|KUEHNEMANN, CHISAKA - Buck Institute For Age Research
|HU, KANG-QUAN - Jean Mayer Human Nutrition Research Center On Aging At Tufts University
|BUTERA, KAYLA - Jean Mayer Human Nutrition Research Center On Aging At Tufts University
|PATEL, SANDIP - Buck Institute For Age Research
|BONS, JOANNA - Buck Institute For Age Research
|SCHILLING, BIRGIT - Buck Institute For Age Research
|AGUAYO-MAZZUCATO, CRISTINA - Harvard University
|WILEY, CHRISTOPHER - Jean Mayer Human Nutrition Research Center On Aging At Tufts University
Submitted to: Frontiers in Endocrinology
Publication Type: Peer Reviewed Journal
Publication Acceptance Date: 6/15/2022
Publication Date: 7/14/2022
Citation: Kuehnemann, C., Hu, K., Butera, K., Patel, S.K., Bons, J., Schilling, B., Aguayo-Mazzucato, C., Wiley, C. 2022. Extracellular nicotinamide phosphoribosyltransferase is a component of the senescence-associated secretory phenotype. Frontiers in Endocrinology. 13:Article 935106. https://doi.org/10.3389/fendo.2022.935106.

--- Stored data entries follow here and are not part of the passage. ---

theorem lockAcquire_keeps (s : State) (hk : Keeps fl s₀ s) :
    Keeps fl s₀ (lockAcquire s) := by
  unfold lockAcquire
  try dsimp only
  repeat' first
    | intro _
    | with_reducible first
      | assumption | apply setLock_keeps | fail_if_no_progress refine Keeps.upd ?_
    | split

theorem lockRefuse_keeps (s : State) (hk : Keeps fl s₀ s) :
    Keeps fl s₀ (lockRefuse s) := by
  unfold lockRefuse
  try dsimp only
  repeat' first
    | intro _
    | with_reducible first
      | assumption | apply lockFree_keeps | apply report_keeps
    | split

theorem lockChecked_keeps (acquire : Bool) (s : State) (hk : Keeps fl s₀ s) :
    Keeps fl s₀ (lockChecked acquire s) := by
  unfold lockChecked
  try dsimp only
  repeat' first
    | intro _
    | with_reducible first
      | assumption | apply Keeps.ite | apply lockRefuse_keeps | apply lockAcquire_keeps | apply lockFree_keeps
    | split

theorem noteReference_keeps (ref : Nat) (e : Int) (s : State) (hk : Keeps fl s₀ s) :
    Keeps fl s₀ (noteReference ref e s) := by
  unfold noteReference
  try dsimp only
  repeat' first
    | intro _
    | with_reducible first
      | assumption | apply Keeps.ite | apply State.put_keeps | fail_if_no_progress refine Keeps.upd ?_
    | refine Keeps.ofPair (by assumption) ?_ | split

theorem lockStep_keeps (e : Int) (s : State) (hk : Keeps fl s₀ s) :
    Keeps fl s₀ (lockStep e s) := by
  unfold lockStep
  try dsimp only
  repeat' first
    | intro _
    | with_reducible first
      | assumption | apply Keeps.ite | apply lockAcquire_keeps | apply setLock_keeps | fail_if_no_progress refine Keeps.upd ?_
    | split

theorem lockRef_keeps (ref : Nat) (s : State) (hk : Keeps fl s₀ s) :
    Keeps fl s₀ (lockRef ref s) := by
  unfold lockRef
  try dsimp only
  repeat' first
    | intro _
    | with_reducible first
      | assumption | apply Keeps.ite | apply lockStep_keeps | apply noteReference_keeps | apply lockRefuse_keeps
      | fail_if_no_progress refine Keeps.upd ?_
    | split

theorem execLockReference_keeps (t : Nat) (edge : Option Nat) (s : State) (hk : Keeps fl s₀ s) :
    KeepsRes fl s₀ (execLockReference t edge s) := by
  unfold execLockReference
  try dsimp only
  repeat' first
    | with_reducible first
      | apply KeepsRes.next | apply KeepsRes.ite
    | intro _
    | with_reducible first
      | assumption | apply Keeps.ite | apply lockRef_keeps | apply State.at_keeps | fail_if_no_progress refine Keeps.upd ?_
    | refine Keeps.ofPair (by assumption) ?_ | split

theorem execReferenceMissing_keeps (t : Nat) (s : State) (hk : Keeps fl s₀ s) :
    KeepsRes fl s₀ (execReferenceMissing t s) := by
  unfold execReferenceMissing
  try dsimp only
  repeat' first
    | with_reducible first
      | apply KeepsRes.next | apply KeepsRes.ite
    | intro _
    | with_reducible first
      | assumption | apply Keeps.ite | apply setLock_keeps | apply report_keeps | apply State.at_keeps
      | fail_if_no_progress refine Keeps.upd ?_
    | split

theorem execLockFail_keeps (t : Nat) (s : State) (hk : Keeps fl s₀ s) :
    KeepsRes fl s₀ (execLockFail t s) := by
  unfold execLockFail
  try dsimp only
  repeat' first
    | with_reducible first
      | apply KeepsRes.next | apply KeepsRes.ite
    | intro _
    | with_reducible first
      | assumption | apply Keeps.ite | apply report_keeps | apply State.at_keeps | fail_if_no_progress refine Keeps.upd ?_
    | split

theorem frameTiming_keeps (len margin res : Nat) (f : Fld) (v : Nat) (s : State) (hk : Keeps fl s₀ s) :
    Keeps fl s₀ (frameTiming len margin res f v s) := by
  unfold frameTiming
  try dsimp only
  repeat' first
    | intro _
    | with_reducible first
      | assumption | apply Keeps.ite | apply report_keeps | apply State.put_keeps
    | split

theorem frameLen_keeps (v : Nat) (s : State) (hk : Keeps fl s₀ s) :
    Keeps fl s₀ (frameLen v s) := by
  unfold frameLen
  try dsimp only
  repeat' first
    | intro _
    | with_reducible first
      | assumption | apply Keeps.ite | apply frameTiming_keeps | apply lockChecked_keeps
      | fail_if_no_progress refine Keeps.upd ?_
    | split

theorem frameMargin_keeps (v : Nat) (s : State) (hk : Keeps fl s₀ s) :
    Keeps fl s₀ (frameMargin v s) := by
  unfold frameMargin
  try dsimp only
  repeat' first
    | intro _
    | with_reducible first
      | assumption | apply frameTiming_keeps
    | split

theorem frameCutres_keeps (v : Nat) (s : State) (hk : Keeps fl s₀ s) :
    Keeps fl s₀ (frameCutres v s) := by
  unfold frameCutres
  try dsimp only
  repeat' first
    | intro _
    | with_reducible first
      | assumption | apply frameTiming_keeps
    | split

theorem frameLock_keeps (v : Nat) (s : State) (hk : Keeps fl s₀ s) :
    Keeps fl s₀ (frameLock v s) := by
  unfold frameLock
  try dsimp only
  repeat' first
    | intro _
    | with_reducible first
      | assumption | apply lockChecked_keeps | apply State.put_keeps | fail_if_no_progress refine Keeps.upd ?_
    | split

theorem frameLockOfs_keeps (v : Nat) (s : State) (hk : Keeps fl s₀ s) :
    Keeps fl s₀ (frameLockOfs v s) := by
  unfold frameLockOfs
  try dsimp only
  repeat' first
    | intro _
    | with_reducible first
      | assumption | apply Keeps.ite | apply lockAcquire_keeps | apply State.put_keeps | fail_if_no_progress refine Keeps.upd ?_
    | split

theorem setRun_keeps (s : State) (hk : Keeps fl s₀ s) :
    Keeps fl s₀ (setRun s) := by
  unfold setRun
  try dsimp only
  repeat' first
    | intro _
    | with_reducible first
      | assumption | apply State.flag_keeps
    | split

theorem ttPost_keeps (i : Nat) (s : State) (hk : Keeps fl s₀ s) :
    Keeps fl s₀ (ttPost i s) := by
  unfold ttPost
  try dsimp only
  repeat' first
    | intro _
    | with_reducible first
      | assumption | apply Keeps.ite | fail_if_no_progress refine Keeps.upd ?_
    | split

theorem execFrameLenWrite_keeps (v : BitVec 7) (s : State) (hk : Keeps fl s₀ s) :
    KeepsRes fl s₀ (execFrameLenWrite v s) := by
  unfold execFrameLenWrite
  try dsimp only
  repeat' first
    | with_reducible first
      | apply KeepsRes.next | apply KeepsRes.ite
    | intro _
    | with_reducible first
      | assumption | apply Keeps.ite | apply frameLen_keeps
    | split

Interpretive Summary: Cellular senescence is a type of cellular aging where a cell stops dividing and instead releases a collection of factors that can drive aging, diabetes, and other forms of degenerative disease. Aging is also accompanied by a loss of nicotinamide adenine dinucleotide (NAD), a major product of niacin. Methods that either restore NAD levels or kill senescent cells prevent diabetes and other aspects of aging in animal models, but it is unclear how these two mechanisms are inter-related. We have demonstrated in mice that a key enzyme required to maintain NAD levels is elevated in senescent cells, even without an increase in NAD. Instead, senescent cells release this enzyme into the blood where it might drive disease, such as diabetes. When we kill the senescent cells, there is less of the enzyme released into the blood. Together, our results using a mouse model identify a new way in which old cells might cause aging and diabetes.
Technical Abstract: Cellular senescence is a stress or damage response by which a cell adopts of state of essentially permanent proliferative arrest, coupled to the secretion of a number of biologically active molecules. This senescence-associated secretory phenotype (SASP) underlies many of the degenerative and regenerative aspects of cellular senescence - including promoting wound healing and development, but also driving diabetes and multiple diseases of age. We find that nicotinamide phosphoribosyltransferase (NAMPT), which catalyzes the rate-limiting step in nicotinamide adenine dinucleotide (NAD) biosynthesis, is elevated in senescent cells, but without a commensurate increase in NAD levels. This elevation is distinct from the DNA damage response, in which NAD is lost, and recovery of NAD by NAMPT elevation is AMPK-dependent. Instead, we find that senescent cells release extracellular NAMPT (eNAMPT) as part of the SASP. eNAMPT has been reported to be released as a catalytically active extracellular vesicle-contained dimer that promotes NAD increases in other cells and extends lifespan, and also as free monomer that acts as a damage-associated molecular pattern and promotes conditions such as diabetes and fibrosis. Senescent cells released eNAMPT as dimer, but surprisingly eNAMPT appeared in the free fraction while being depleted from exosomes. Finally, diabetic mice showed elevated levels of eNAMPT, and this was lowered by treatment with the senolytic drug, ABT-263. Together, these data reveal a new SASP factor with implications for NAD metabolism.